# Choix entre iPhone 7+ ou 8+ ?



## marich34 (19 Janvier 2018)

Bonjour à tous ! 
Ayant toujours eu des SAMSUNG, dernièrement j'avais le S8+ que j'ai grandement apprécié, mais, qui était à mon goût d'une fragilité extrême (c'est d'ailleurs ce qui m'a poussé à sa vente), je voudrais essayer iOs. 
Le problème que j'ai maintenant c'est que je suis incapable de me décider sur le choix de l'iPhone 7+ ou du 8+, j'ai été séduite par ces 2 modèles en les essayant à l'Apple store. 

Ce que je désire c'est un appareil réactif, sans bug et le point qui fâche : l'autonomie. Sur mon S8+ l'autonomie était monstrueuse et les retours que j'ai de mon entourage sur l'autonomie des iPhone est plutôt bonne mais ce n'est pas ce que j'ai lu en venant sur votre forum c'est ce qui me fait peur notamment concernant le 7+. Il me faudrait au moins une journée complète de 9h à 20h sans avoir à recharger avec une utilisation intensive de la musique, message, internet et réseaux sociaux. 
Donc selon vous quel est le meilleur choix entre ces 2 modèles en ces débuts 2018 ? 

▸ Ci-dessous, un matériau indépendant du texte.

-- ==== Sys2Proof/Tests/Slice0.lean ====
section
/-! SUPPORT. Tests: the rules' own examples, an ill-formed command for each check of WellFormed, and for every statement
with hypotheses a state and operands that meet them (`wit_…`). -/

namespace Sys2Proof.Tests

open Sys2Proof Sys2Proof.Machine

-- One test after another: every `decide +kernel` that waits for the kernel would hold a thread of its own.
set_option Elab.async false

/-! ## Rules' own examples -/

/-- R8's table. -/
theorem test_level_conversion :
    [(-500, 6000, 0), (-500, 6000, 2048), (-500, 6000, 4095), (14000, 2000, 4095)].map
      (fun x : Int × Int × Int => clampInt (-5000) 15000 (x.1 + truncDiv (x.2.2 * x.2.1) 4095))
      = [-500, 2500, 5500, 15000] := by decide

/-- R22's example: the mean of −101 and −100 is −101. -/
theorem test_mean_rounds_down : ((-101 : Int) + -100) / 2 = -101 := by decide

/-- R74: one step from the reset value ACE1, whose lowest bit is set: 5670 hex, then the feedback B400. -/
theorem test_backoff_step : backoffStep 0xACE1#16 = 0xE270#16 := by decide

/-- R166: the well-known check of the bytes "123456789" with this generator and start value. PRESUMED (general knowledge). -/
theorem test_crc : crc16 [0x31#8, 0x32#8, 0x33#8, 0x34#8, 0x35#8, 0x36#8, 0x37#8, 0x38#8, 0x39#8] = 0x29B1#16 := by decide +kernel

/-- Power-on with strap 62 and a blank store gives the reset state. -/
theorem test_power_on_is_reset :
    exec (.powerOn 62#6) { State.reset with powered := false } = .next State.reset := by rfl

/-- No word spells a command. -/
theorem test_no_word : decodeTableWord 32 0xFFFFFFFF = none := by decide

/-- R177: the Station Setup has 185 values. -/
theorem test_setup_size : SetupKey.all.length = 185 := by decide +kernel

/-! ## WellFormed refuses -/

def frameOf (dest src kind : Byte) (payload : List Byte) : RawFrame :=
  let f : RawFrame := ⟨dest, src, kind, 0, BitVec.ofNat 8 payload.length, payload, 0⟩
  { f with check := crc16 (rawCovered f) }

theorem test_wf_frame : (Instr.frameArrival ⟨1, 2, 1, 0, 3, [0], 0⟩).wf = false := by decide
theorem test_wf_forward_only : (Instr.forwardOnlyArrival ⟨1, 2, 1, 0, 3, [0], 0⟩).wf = false := by decide
theorem test_wf_source : (Instr.sampleFrame 63 []).wf = false := by decide
theorem test_wf_payload : (Instr.driveStat 1 (List.replicate 49 0)).wf = false := by decide
theorem test_wf_supply : (Instr.supplyStat 30 (some .unknown)).wf = false := by decide
theorem test_wf_reference : (Instr.referenceRetry .fah).wf = false := by decide
theorem test_wf_node : (Instr.cadenceRetry 0).wf = false := by decide
theorem test_wf_selection : (Instr.levelSelection .riv).wf = false := by decide
theorem test_wf_selection_update :
    (Instr.levelSelection .la1 ⟨none, .good, none, true⟩).wf = false := by decide
theorem test_wf_well_state : (Instr.wellStateToDc .a .fallback).wf = false := by decide
theorem test_wf_class : (Instr.startRequest (.pump .p1) .rake).wf = false := by decide
theorem test_wf_rake_class : (Instr.startRequest (.rake .s1) .pump).wf = false := by decide
theorem test_wf_update : (Instr.overflowLevelUpdate .one ⟨none, .good, none, true⟩).wf = false := by decide
theorem test_wf_lost : (Instr.recordSubmission (.lost 0 0 0 0)).wf = false := by decide
theorem test_wf_authority : (Instr.setTime ⟨1, 4, 0, 0⟩ none).wf = false := by decide
theorem test_wf_request_source : (Instr.restart ⟨0, 0, 0, 0⟩ none).wf = false := by decide
theorem test_wf_good : (Instr.frameArrival (frameOf 21 1 4 [1, 100, 0])).wf = true := by decide

/-! ## States -/

/-- A part in its middle age, its queues empty. -/
def base : State :=
  { State.reset with now := 100000000, raised := [], lp := { State.reset.lp with control := [] } }

/-- With both wells out of fallback. -/
def awake : State := { base with ssu := { base.ssu with well := ⟨.normal, .normal⟩ } }

def dark : State := { base with powered := false }
def forwarding : State := { base with mode := .forwardOnly }

def withPump (s : State) (p : Pump) (f : PumpRecord → PumpRecord) : State := s.setPump p (f (s.pump p))
def withScreen (s : State) (k : Screen) (f : ScreenRecord → ScreenRecord) : State := s.setScreen k (f (s.screen k))
def withWell (s : State) (w : Well) (f : WellRecord → WellRecord) : State := s.setWell w (f (s.well w))
def withChan (s : State) (q : Quantity) (f : ChannelRecord → ChannelRecord) : State := s.setChan q (f (s.chan q))

def past : Ms := 90000000

def mapEntry (ch : Nat) (q : Quantity) (k : ChannelKind) : SampleEntry :=
  ⟨5, ch, .name q, k, -500, 6000, 100, 4000, some 2000, some 10, 30, false⟩

/-- A map of node 5: a transducer, a home switch and a float. -/
def nodeFive : SampleMap :=
  [some (mapEntry 0 .la1 .analog), some (mapEntry 1 .rh1 .discrete), some (mapEntry 2 .fah .discrete)]

def mapped : State :=
  { awake with
    tables := { awake.tables with sampleMap := Machine.Banks.valid nodeFive }
    nodes := [⟨5, .storm, some past, some past⟩] }

def report (d : DriveState) : DriveReport := ⟨d, false, 100, 50, .none⟩
def payloadOf (state flags cause : Byte) : List Byte := [state, flags, 100, 50, cause]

En outre je vous laisse ici les plus et les moins de chacun qui me font hésiter : 
iPhone 7+ : les plus c'est d'abord qu'il est moins cher et sa couleur or rose me tente beaucoup ! Les moins c'est sa capacité de 32 Go je me dis que ça peut être juste et 128 go beaucoup trop et les commentaires sur sa mauvaise autonomie.
iPhone 8+ : les plus c'est sa couleur OR que j'adore, j'ai fais le tour du forum et son autonomie a l'air bonne, sa capacité de 64 go, de plus sa puce A11. Les moins c'est tout de même ce retour au verre qui me fait peur, une chute et c'est fini et j'en ai déjà fait les frais avec le S8+... ainsi que son poids, est-il si choquant que ça sur la durée ? 

Vos avis sont donc les bienvenus afin de m'éclairer dans mon choix, merci bien !


----------